The international scientific community generally views the
free and open exchange of information as vital to the
process of scientific inquiry, including the vetting of ideas
and the verification of research results. The U.S. research
ecosystem broadly operates on these principles. Sources
have documented a variety of mechanisms employed on
behalf of foreign governments—most notably the People’s
Republic of China—to influence and exploit the openness
of the U.S. research ecosystem. The acquisition of U.S.
advances in science and technology, intellectual property,
and talent by strategic competitors may pose a risk to U.S.
national defense and global economic competitiveness.

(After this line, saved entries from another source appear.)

/-! ## Line lists and the summit -/

/-- A summit arrival of the cabin expected first: it leaves the uphill head and the slot it held, and joins the summit
set with its OVERDUE flag cleared (R43, R45). A summit launch of a cabin of the summit set into an empty slot: the
cabin joins the downhill tail with the odometer reading, and the slot is DOWN (R46). -/
def Obligations.HandoversMoveTheCabin : Prop :=
  (∀ (s : State) (f : LinkFrame) (rest : List LinkFrame) (i : Nat) (h : UphillEntry) (tail : List UphillEntry),
     s.Holds f rest → f.kind = 2 → byteAt f.payload 0 = 1 → s.lookup (halfAt f.payload 2 % 4096) = some i →
     (s.reg i).stat.inService = true → (s.reg i).location = .uphill → s.ctr.uphill = h :: tail → h.cabin = i →
     (∀ y ∈ tail, y.cabin ≠ i) → h.slot < s.ctr.slots.length →
     ∃ u, exec .handoverSummitArrival s = .next u ∧ u.ctr.uphill = tail ∧ u.slot h.slot = .empty ∧
       (∀ j, j ∈ u.ctr.summit ↔ j = i ∨ j ∈ s.ctr.summit) ∧ (u.reg i).location = .summit ∧
       (u.reg i).overdue = false ∧ u.slk.handoverBase = some (byteAt f.payload 1)) ∧
  (∀ (s : State) (f : LinkFrame) (rest : List LinkFrame) (t : SafetyTables) (i j : Nat),
     s.Holds f rest → f.kind = 2 → byteAt f.payload 0 = 2 → s.lookup (halfAt f.payload 2 % 4096) = some i →
     (s.reg i).stat.inService = true → (s.reg i).location = .summit → s.tst.safety = some t →
     s.ctr.downhill.length < t.N → halfAt f.payload 4 = j → j < t.N → s.ctr.slots.length = t.N → s.slot j = .empty →
     ∃ u, exec .handoverSummitLaunch s = .next u ∧
       u.ctr.downhill = s.ctr.downhill ++ [{ cabin := i, slot := j, oReport := s.rpu.odo }] ∧ u.slot j = .down i ∧
       (∀ k, k ∈ u.ctr.summit ↔ k ≠ i ∧ k ∈ s.ctr.summit) ∧ (u.reg i).location = .downhill ∧
       (u.reg i).overdue = false ∧ u.slk.handoverBase = some (byteAt f.payload 1))

/-- A reply of one part to the query in progress is applied whole: the summit set holds exactly the registered cabins in
service that the reply names, the handover base takes the reply's sequence, the reconcile is IDLE and the request's
tag is free (R55, R56). -/
def Obligations.ReplyAppliesTheSummitSet : Prop :=
  ∀ (s : State) (f : LinkFrame) (rest : List LinkFrame),
    s.Holds f rest → f.kind = 1 → s.ctr.reconcile = .querying f.tag none → s.slk.tagHeld f.tag = true →
    setReplyMalformed f.payload = false → byteAt f.payload 0 = 0 → byteAt f.payload 2 = 17 →
    (∀ j ∈ s.ctr.summit, (s.reg j).location = .summit) →
    ∃ u, exec .replyPart s = .next u ∧
      (∀ j, j ∈ u.ctr.summit ↔
        ∃ id ∈ replyIds f.payload, s.lookup id = some j ∧ (s.reg j).stat.inService = true) ∧
      u.slk.handoverBase = some (byteAt f.payload 1) ∧ u.ctr.reconcile = .idle ∧ u.slk.tagHeld f.tag = false

/-- The reconcile's retry: with the link UP and room in the request table a query is issued under a tag that no entry
holds, and with the link not UP the reconcile is IDLE (R55, R140). A SENT request that reaches its deadline leaves
the table and is counted; the reconcile that waits for it fails, and waits 2000 ms while the link is UP (R55, R140).
-/
def Obligations.ReconcileRetriesAndTimesOut : Prop :=
  (∀ (s : State) (d : Ms), s.ctr.reconcile = .retryWait d → s.Fires (some d) →
     (s.slk.link = .up → s.slk.requests.length < 8 →
       ∃ (u : State) (tag : Nat), exec .reconcileRetryExpiry s = .next u ∧ tag < 8 ∧ s.slk.tagHeld tag = false ∧
         u.ctr.reconcile = .querying tag none ∧
         ∃ r ∈ u.slk.requests, r.tag = tag ∧ r.kind = .summitSetQuery ∧ r.requester = .cabinTracker) ∧
     (s.slk.link ≠ .up → ∃ u, exec .reconcileRetryExpiry s = .next u ∧ u.ctr.reconcile = .idle)) ∧
  (∀ (s : State) (tag : Nat) (r : Option ReplyParts), s.Fires (s.replyDeadline tag) → s.slk.link = .up →
     s.ctr.reconcile = .querying tag r →
     ∃ u, exec (.requestTimeout tag) s = .next u ∧ u.slk.tagHeld tag = false ∧
       u.slk.requestTimeouts = satInc s.slk.requestTimeouts ∧ u.ctr.reconcile = .retryWait (s.after 2000) ∧
       u.ctr.reconcileFailures = satInc s.ctr.reconcileFailures)

/-- The summit's requests are answered behind what the UNANSWERED transmit queue holds. VALLEY_SET_QUERY gives the cabins
of the station queue and then of the garage stack, in parts of at most 32 IDs; LOCATE gives the location, the slot of a
cabin on a line list, the segment of one in the station queue, and the OVERDUE flag, and location 7 for an ID that is not
in the registry; a REQUEST of another kind gives UNSUPPORTED (R57). An answer with more parts than the queue has free
places is dropped whole, counted and reported (R142). -/
def Obligations.SummitRequestsAreAnswered : Prop :=
  ∀ (s : State) (f : LinkFrame) (rest : List LinkFrame) (c : Instr) (parts : List (List Byte)),
    s.Asked f rest → s.stc.gathered = [] → s.slk.sending.isSome = true →
    (c = .valleySetQuery ∧ f.kind = 2 ∧
        (let ids :=
          ((s.ctr.queue.filterMap fun e => e.who.index) ++ (s.ctr.garage.filterMap fun g => g.who.index)).map s.idOf
         let n := max 1 ((ids.length + 31) / 32)
         ids.length ≤ 96 ∧
           parts =
             (List.range n).map fun k =>
               let part := (ids.drop (32 * k)).take 32
               [0, BitVec.ofNat 8 s.slk.handoverSeq, BitVec.ofNat 8 ((k + 1) * 16 + n), BitVec.ofNat 8 part.length] ++
                 packIds part)) ∨
      (c = .locate ∧ f.kind = 3 ∧
        ∃ (i : Nat) (slot : Option Nat) (segment : Nat), s.lookup (halfAt f.payload 0 % 4096) = some i ∧
          (((s.reg i).location = .uphill ∧ segment = 0 ∧ s.entryOfCabin i = none ∧
              ∃ y, s.ctr.uphill.find? (fun x => x.cabin = i) = some y ∧ slot = some y.slot) ∨
            ((s.reg i).location = .downhill ∧ segment = 0 ∧ s.entryOfCabin i = none ∧
              s.ctr.uphill.find? (fun x => x.cabin = i) = none ∧
              ∃ y, s.ctr.downhill.find? (fun x => x.cabin = i) = some y ∧ slot = some y.slot) ∨
            ((s.reg i).location ≠ .uphill ∧ (s.reg i).location ≠ .downhill ∧ slot = none ∧
              s.ctr.uphill.find? (fun x => x.cabin = i) = none ∧ s.ctr.downhill.find? (fun x => x.cabin = i) = none ∧
              (((s.reg i).location = .station ∧ ∃ x, s.entryOfCabin i = some x ∧ segment = x.segment.num) ∨
                ((s.reg i).location ≠ .station ∧ s.entryOfCabin i = none ∧ segment = 0)))) ∧
          parts =
            [[0, BitVec.ofNat 8 (s.reg i).location.code] ++ slotBytes slot ++
              [BitVec.ofNat 8 segment, BitVec.ofNat 8 (bit (s.reg i).overdue)]]) ∨
      (c = .locate ∧ f.kind = 3 ∧ s.lookup (halfAt f.payload 0 % 4096) = none ∧
        parts = [[0, 7] ++ slotBytes none ++ [0, 0]]) ∨
      (c = .summitRequestUnsupported ∧ f.kind ≠ 2 ∧ f.kind ≠ 3 ∧ parts = [[1]]) →
    (s.slk.txUnanswered.length + parts.length ≤ 16 →
      ∃ u, exec c s = .next u ∧ u.slk.rxAnswered = rest ∧
        u.slk.txUnanswered =
          s.slk.txUnanswered ++
            parts.map fun b => { cls := .unanswered, kind := 1, tag := f.tag, payload := b }) ∧
    (16 < s.slk.txUnanswered.length + parts.length → s.tst.events.length < 32 → s.eventMask ≠ 0 →
      ∃ u, exec c s = .next u ∧ u.slk.rxAnswered = rest ∧ u.slk.txUnanswered = s.slk.txUnanswered ∧
        u.slk.droppedReplies = satInc s.slk.droppedReplies ∧
        u.Reported .replyDropped [(f.kind : Nat), (f.tag : Nat)])

/-! ## Station tracking -/

/-- A forward arrival of the cabin expected first: it leaves the downhill head and the slot it held, and joins the queue
tail in S1, UNDECIDED, under a serial that no entry holds, with its door LOCKED, its grip UNTESTED and a door
record; the count of unread arrivals is 0 (R43, R62, R64, R65, R91). -/
def Obligations.ArrivalJoinsTheStationQueue : Prop :=
  ∀ (s : State) (e : IngressEntry) (rest : List IngressEntry) (i : Nat) (d : DownhillEntry) (tail : List DownhillEntry),
    s.Delivers .arrivalForward e rest → e.frame.cabinId ≠ 0 → s.lookup e.frame.cabinId = some i →
    (s.reg i).stat.inService = true → (s.reg i).location = .downhill → s.ctr.downhill = d :: tail → d.cabin = i →
    (∀ y ∈ tail, y.cabin ≠ i) → d.slot < s.ctr.slots.length → s.ctr.queue.length < 32 → s.ctr.garage.length ≤ 48 →
    ∃ (u : State) (n : Nat), exec .arrivalForward s = .next u ∧ (∀ y ∈ s.ctr.queue, y.serial ≠ n) ∧
      (∀ g ∈ s.ctr.garage, g.serial ≠ n) ∧
      u.ctr.queue =
        s.ctr.queue ++ [{ serial := n, who := .cabin i, segment := .s1, route := .undecided, slotless := false }] ∧
      u.ctr.downhill = tail ∧ u.slot d.slot = .empty ∧ u.ctr.unread = 0 ∧ (u.reg i).location = .station ∧
      (u.reg i).door = .locked ∧ (u.reg i).verdict = .untested ∧ (u.reg i).force = none ∧
      u.dsq.records = s.dsq.records ++ [DoorRecord.fresh n]

/-- A forward passage at D2, D3 or D4 sets the segment of the oldest entry of the segment before the detector, and a
backward one that of the newest entry of the segment behind it; every other entry, and the order, stay (R66, R67). A
backward passage at D5 takes the newest entry of S5 to S4, and one at D6 the newest of S6 to S5, with route, door
state and verdict as they were (R67). -/
def Obligations.PassagesMoveOneEntry : Prop :=
  (∀ (s : State) (e : IngressEntry) (rest : List IngressEntry) (x : StationEntry) (near far : Segment),
     (e.role = .detector2 ∧ near = .s1 ∧ far = .s2) ∨ (e.role = .detector3 ∧ near = .s2 ∧ far = .s3) ∨
       (e.role = .detector4 ∧ near = .s3 ∧ far = .s4) →
     (s.Delivers .passageForward e rest → s.oldest near = some x →
       ∃ u, exec .passageForward s = .next u ∧
         u.ctr.queue = s.ctr.queue.map (fun y => if y.serial = x.serial then { y with segment := far } else y)) ∧
     (s.Delivers .passageBackward e rest → s.newest far = some x →
       ∃ u, exec .passageBackward s = .next u ∧
         u.ctr.queue = s.ctr.queue.map (fun y => if y.serial = x.serial then { y with segment := near } else y))) ∧
  (∀ (s : State) (e : IngressEntry) (rest : List IngressEntry) (x : StationEntry),
     (s.Delivers .gripSampleBackward e rest → s.newest .s5 = some x →
       ∃ u, exec .gripSampleBackward s = .next u ∧ u.registry = s.registry ∧ u.rmn = s.rmn ∧
         u.ctr.queue = s.ctr.queue.map (fun y => if y.serial = x.serial then { y with segment := .s4 } else y)) ∧
     (s.Delivers .switchPassageBackward e rest → s.newest .s6 = some x →
       ∃ u, exec .switchPassageBackward s = .next u ∧ u.registry = s.registry ∧
         u.ctr.queue = s.ctr.queue.map (fun y => if y.serial = x.serial then { y with segment := .s5 } else y)))
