-- ==== Sys2Proof/Laws/Ops.lean ====
section
/-! SUPPORT. What the operations of Machine/Ops.lean touch and keep. -/

namespace Sys2Proof.Machine

set_option linter.unusedSimpArgs false
set_option linter.unusedTactic false
set_option linter.unnecessarySeqFocus false

@[simp] theorem State.modReg_does {m : Nat} {s0 s : State} (i : Nat) (f : RegEntry → RegEntry) (h : Does m s0 s)
    (hm : 4 &&& m = 4) : Does m s0 (State.modReg s i f) := by
  refine h.comp ?_ hm
  unfold State.modReg
  try dsimp only
  (repeat' split) <;> simp (maxDischargeDepth := 60) [Ctr.rest, Tst.rest]

@[simp] theorem State.setSlot_does {m : Nat} {s0 s : State} (k : Nat) (x : SlotState) (h : Does m s0 s)
    (hm : 512 &&& m = 512) : Does m s0 (State.setSlot s k x) := by
  refine h.comp ?_ hm
  unfold State.setSlot
  try dsimp only
  (repeat' split) <;> simp (maxDischargeDepth := 60) [Ctr.rest, Tst.rest]

@[simp] theorem State.freeSlotIf_does {m : Nat} {s0 s : State} (k : Nat) (x : SlotState) (h : Does m s0 s)
    (hm : 512 &&& m = 512) : Does m s0 (State.freeSlotIf s k x) := by
  refine h.comp ?_ hm
  unfold State.freeSlotIf
  try dsimp only
  (repeat' split) <;> simp (maxDischargeDepth := 60) [Ctr.rest, Tst.rest]

theorem withoutFrame_length (q : List EgressFrame) (kind : RingKind) (tag : Nat) (mask : Option Word) :
    (withoutFrame q kind tag mask).length ≤ q.length := by
  unfold withoutFrame
  exact (List.eraseP_sublist).length_le


@[simp] theorem State.placeControl_does {m : Nat} {s0 s : State} (f : EgressFrame) (h : Does m s0 s)
    (hm : 65536 &&& m = 65536) : Does m s0 (State.placeControl s f) := by
  refine h.comp ?_ hm
  unfold State.placeControl State.controlRoom State.setControl
  split
  · refine (Does.refl _ _).setRng (.inl rfl) ?_ (.inr (by simp)) (.inr id)
    simp_all [Rng.bounded, Rng.queuesBounded, Rng.tablesSized, Nat.succ_le_iff]
    try omega
  · simp

@[simp] theorem State.placePoll_does {m : Nat} {s0 s : State} (f : EgressFrame) (h : Does m s0 s)
    (hm : 65536 &&& m = 65536) : Does m s0 (State.placePoll s f) := by
  refine h.comp ?_ hm
  unfold State.placePoll State.setPoll
  split
  · refine (Does.refl _ _).setRng (.inl rfl) ?_ (.inr (by simp)) (.inr id)
    simp_all [Rng.bounded, Rng.queuesBounded, Rng.tablesSized, Nat.succ_le_iff]
    try omega
  · simp

@[simp] theorem State.placeVoice_does {m : Nat} {s0 s : State} (f : EgressFrame) (h : Does m s0 s)
    (hm : 65536 &&& m = 65536) : Does m s0 (State.placeVoice s f) := by
  refine h.comp ?_ hm
  unfold State.placeVoice
  split
  · refine (Does.refl _ _).setRng (.inl rfl) ?_ (.inr (by simp)) (.inr id)
    simp_all [Rng.bounded, Rng.queuesBounded, Rng.tablesSized, Nat.succ_le_iff]
    try omega
  · refine (Does.refl _ _).setRng (.inl rfl) ?_ (.inr (by simp)) (.inr id)
    simp_all [Rng.bounded, Rng.queuesBounded, Rng.tablesSized, Nat.succ_le_iff]
    try omega

@[simp] theorem State.dropReport_does {m : Nat} {s0 s : State}  (h : Does m s0 s)
    (hm : 65536 &&& m = 65536) : Does m s0 (State.dropReport s) := by
  refine h.comp ?_ hm
  unfold State.dropReport
  try dsimp only
  (repeat' split) <;> simp (maxDischargeDepth := 60) [Ctr.rest, Tst.rest]

/-- An event's frame is placed with fewer than 16 frames in REPORT, and so leaves room. -/
theorem State.placeEvent_does {m : Nat} {s0 s : State} (f : EgressFrame) (h : Does m s0 s) (hm : 65536 &&& m = 65536)
    (hl : s.rng.report.length < 16) : Does m s0 (s.placeReport f) := by
  refine h.comp ?_ hm
  unfold State.placeReport State.setReport
  split
  · refine (Does.refl _ _).setRng (.inl rfl) ?_ (.inr (by simp)) (.inr (by simp; omega))
    simp_all [Rng.bounded, Rng.queuesBounded, Rng.tablesSized, Nat.succ_le_iff]
  · simp

@[simp] theorem State.placeReport_does {m : Nat} {s0 s : State} (f : EgressFrame) (h : Does m s0 s)
    (hm : 134283264 &&& m = 134283264) : Does m s0 (State.placeReport s f) := by
  refine h.comp ?_ hm
  unfold State.placeReport State.setReport
  split
  · refine (Does.refl _ _).setRng (.inl rfl) ?_ (.inr (by simp)) (.inl rfl)
    simp_all [Rng.bounded, Rng.queuesBounded, Rng.tablesSized, Nat.succ_le_iff]
  · simp


@[simp] theorem State.withdrawControl_does {m : Nat} {s0 s : State} (kind : RingKind) (tag : Nat) (mask : Option Word) (h : Does m s0 s)
    (hm : 65536 &&& m = 65536) : Does m s0 (State.withdrawControl s kind tag mask) := by
  refine h.comp ?_ hm
  unfold State.withdrawControl State.setControl
  refine (Does.refl _ _).setRng (.inl rfl) ?_ (.inr (by simp)) (.inr id)
  have := withoutFrame_length s.rng.control kind tag mask
  simp_all [Rng.bounded, Rng.queuesBounded, Rng.tablesSized]
  omega

@[simp] theorem State.withdrawPoll_does {m : Nat} {s0 s : State} (kind : RingKind) (tag : Nat) (mask : Option Word) (h : Does m s0 s)
    (hm : 65536 &&& m = 65536) : Does m s0 (State.withdrawPoll s kind tag mask) := by
  refine h.comp ?_ hm
  unfold State.withdrawPoll State.setPoll
  refine (Does.refl _ _).setRng (.inl rfl) ?_ (.inr (by simp)) (.inr id)
  have := withoutFrame_length s.rng.poll kind tag mask
  simp_all [Rng.bounded, Rng.queuesBounded, Rng.tablesSized]
  omega

@[simp] theorem State.offerEvent_does {m : Nat} {s0 s : State}  (h : Does m s0 s)
    (hm : 4259840 &&& m = 4259840) : Does m s0 (State.offerEvent s) := by
  refine h.comp ?_ hm
  unfold State.offerEvent
  split
  · simp
  · rename_i e rest he
    split
    · have h1 : Does 4259840 s (s.setTst { s.tst with events := rest }) := by
        refine (Does.refl _ _).setTst (by simp) (by simp) (by simp) (by simp) (by simp) (by simp) fun hl => ?_
        have hb := hl.tst.1
        exact hl.tst.events ⟨by simp [he] at hb; dsimp only; omega, hb.2⟩ ⟨rfl, rfl, rfl⟩
      dsimp only
      split
      · simp [h1]
      · exact State.placeEvent_does _ h1 rfl ‹_›
    · simp

@[simp] theorem State.report_does {m : Nat} {s0 s : State} (kind : EventKind) (cause : Option Cause) (cabin : Option Nat) (data : List Int) (h : Does m s0 s)
    (hm : 4259840 &&& m = 4259840) : Does m s0 (State.report s kind cause cabin data) := by
  refine h.comp ?_ hm
  unfold State.report
  dsimp only
  split
  · rename_i hl
    have h1 : Does 4259840 s (s.setTst
        { s.tst with
          eventSeq := (s.tst.eventSeq + 1) % 65536
          events := s.tst.events ++ [s.eventEntry kind cause cabin data] }) := by
      refine (Does.refl _ _).setTst (by simp) (by simp) (by simp) (by simp) (by simp) (by simp) fun hb => ?_
      exact hb.tst.events ⟨by simp; omega, Nat.mod_lt _ (by decide)⟩ ⟨rfl, rfl, rfl⟩
    simp [h1]
  · refine (Does.refl _ _).setTst (by simp) (by simp) (by simp) (by simp) (by simp) (by simp) fun hb => ?_
    exact hb.tst.events ⟨hb.tst.1.1, Nat.mod_lt _ (by decide)⟩ ⟨rfl, rfl, rfl⟩

@[simp] theorem State.gather_does {m : Nat} {s0 s : State} (r : CauseReport) (h : Does m s0 s)
    (hm : 32768 &&& m = 32768) : Does m s0 (State.gather s r) := by
  refine h.comp ?_ hm
  unfold State.gather
  try dsimp only
  (repeat' split) <;> simp (maxDischargeDepth := 60) [Ctr.rest, Tst.rest]

@[simp] theorem State.raise_does {m : Nat} {s0 s : State} (c : Cause) (cabin : Option Nat) (h : Does m s0 s)
    (hm : 32768 &&& m = 32768) : Does m s0 (State.raise s c cabin) := by
  refine h.comp ?_ hm
  unfold State.raise
  try dsimp only
  (repeat' split) <;> simp (maxDischargeDepth := 60) [Ctr.rest, Tst.rest]

@[simp] theorem State.holdCondition_does {m : Nat} {s0 s : State} (c : Cause) (b : Bool) (h : Does m s0 s)
    (hm : 32768 &&& m = 32768) : Does m s0 (State.holdCondition s c b) := by
  refine h.comp ?_ hm
  unfold State.holdCondition
  try dsimp only
  (repeat' split) <;> simp (maxDischargeDepth := 60) [Ctr.rest, Tst.rest]

@[simp] theorem State.judge_does {m : Nat} {s0 s : State} (c : Cause) (b : Bool) (cabin : Option Nat) (h : Does m s0 s)
    (hm : 32768 &&& m = 32768) : Does m s0 (State.judge s c b cabin) := by
  refine h.comp ?_ hm
  unfold State.judge
  try dsimp only
  (repeat' split) <;> simp (maxDischargeDepth := 60) [Ctr.rest, Tst.rest]

@[simp] theorem modSerial_length (q : List StationEntry) (serial : Nat) (f : StationEntry → StationEntry) :
    (modSerial q serial f).length = q.length := List.length_map _

@[simp] theorem State.setQueue_does {m : Nat} {s0 s : State} (q : List StationEntry) (h : Does m s0 s)
    (hm : 32 &&& m = 32) (hq : q.length ≤ s.ctr.queue.length) : Does m s0 (State.setQueue s q) := by
  refine h.comp ?_ hm
  unfold State.setQueue
  simp [hq, Ctr.rest]

/-- A queue that has grown within its 32 entries (R62). -/
theorem State.growQueue_does {m : Nat} {s0 s : State} {q : List StationEntry} (h : Does m s0 s) (hm : 32 &&& m = 32)
    (hq : q.length ≤ 32) : Does m s0 (State.setQueue s q) :=
  h.setCtr (.inl hm) (.inr rfl) (.inr ⟨rfl, rfl⟩) (.inr ⟨rfl, rfl⟩) (.inr rfl) (.inr rfl) fun hl =>
    have hb : s.ctr.bounded := hl.ctr
    ⟨hq, hb.2.1, hb.2.2⟩

@[simp] theorem State.modEntry_does {m : Nat} {s0 s : State} (serial : Nat) (f : StationEntry → StationEntry) (h : Does m s0 s)
    (hm : 32 &&& m = 32) : Does m s0 (State.modEntry s serial f) := by
  refine h.comp ?_ hm
  unfold State.modEntry
  try dsimp only
  (repeat' split) <;> simp (maxDischargeDepth := 60) [Ctr.rest, Tst.rest]

@[simp] theorem State.setSlotless_does {m : Nat} {s0 s : State} (cabin : Nat) (h : Does m s0 s)
    (hm : 32 &&& m = 32) : Does m s0 (State.setSlotless s cabin) := by
  refine h.comp ?_ hm
  unfold State.setSlotless
  try dsimp only
  (repeat' split) <;> simp (maxDischargeDepth := 60) [Ctr.rest, Tst.rest]

@[simp] theorem State.setDoor_does {m : Nat} {s0 s : State} (e : StationEntry) (d : DoorState) (h : Does m s0 s)
    (hm : 36 &&& m = 36) : Does m s0 (State.setDoor s e d) := by
  refine h.comp ?_ hm
  unfold State.setDoor
  try dsimp only
  (repeat' split) <;> simp (maxDischargeDepth := 60) [Ctr.rest, Tst.rest]

@[simp] theorem State.setGrip_does {m : Nat} {s0 s : State} (e : StationEntry) (v : GripVerdict) (f : Option Nat) (h : Does m s0 s)
    (hm : 36 &&& m = 36) : Does m s0 (State.setGrip s e v f) := by
  refine h.comp ?_ hm
  unfold State.setGrip
  try dsimp only
  (repeat' split) <;> simp (maxDischargeDepth := 60) [Ctr.rest, Tst.rest]

end Sys2Proof.Machine
end

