-- ==== Sys2Proof/Laws/Rope.lean ====
section
/-! SUPPORT. What the commands of Machine/Rope.lean touch and keep. -/

namespace Sys2Proof.Machine

set_option linter.unusedSimpArgs false
set_option linter.unusedTactic false
set_option linter.unnecessarySeqFocus false

theorem withSafety_does {m : Nat} {s0 s : State} {body : SafetyTables → State → State} (h : Does m s0 s)
    (hb : ∀ t, Does m s0 (body t s)) : Does m s0 (withSafety body s) := by
  unfold withSafety
  split
  · exact hb _
  · exact h

theorem execTachSample_does  {s t : State} (h : execTachSample s = .next t) : Does 21619260 s t := by
  cases h
  exact deliver_does _ (Does.refl _ _) rfl fun e x hx => withSafety_does hx fun t => by simp (maxDischargeDepth := 60) [hx]

theorem execTachLostExpiry_does  {s t : State} (h : execTachLostExpiry s = .next t) : Does 21619260 s t := by
  cases h
  exact expiry_does _ (Does.refl _ _) rfl fun hx => by simp (maxDischargeDepth := 60)

theorem execStillnessExpiry_does  {s t : State} (h : execStillnessExpiry s = .next t) : Does 21619224 s t := by
  cases h
  exact expiry_does _ (Does.refl _ _) rfl fun hx => by simp (maxDischargeDepth := 60)

theorem execRefMark_does  {s t : State} (h : execRefMark s = .next t) : Does 4842044 s t := by
  cases h
  exact deliver_does _ (Does.refl _ _) rfl fun e x hx => withSafety_does hx fun t => by simp (maxDischargeDepth := 60) [hx]

end Sys2Proof.Machine
end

Congress and the executive branch have taken several
actions to try to maintain the benefits of an open research
ecosystem while attempting to protect it from external
threats. For example, in 2019, Section 1746 of the National
Defense Authorization Act (NDAA) for Fiscal Year (FY)
2020 (P.L. 116-92) directed federal agencies to, among
other things, develop descriptions of known and potential
threats to federally funded research and development
(R&D) and the integrity of the U.S. scientific enterprise. In
January 2021, President Trump issued National Security
Presidential Memorandum 33 (NSPM-33), which
“direct[ed] action to strengthen protections of United States
Government-supported Research and Development (R&D)
against foreign government interference and exploitation.”
And in January 2022, the Biden Administration issued
guidance to federal agencies on the implementation of
NSPM-33.

This In Focus summarizes key developments in four
selected research security policy areas—disclosure
requirements; foreign talent recruitment programs; research
security training and program requirements; and
information sharing and risk assessment—and poses
potential oversight questions for Congress to consider.

Disclosure Requirements


Congress and the executive branch have strengthened
existing policies and instituted new requirements
concerning the information that applicants for federal R&D
funding must disclose, especially regarding foreign support.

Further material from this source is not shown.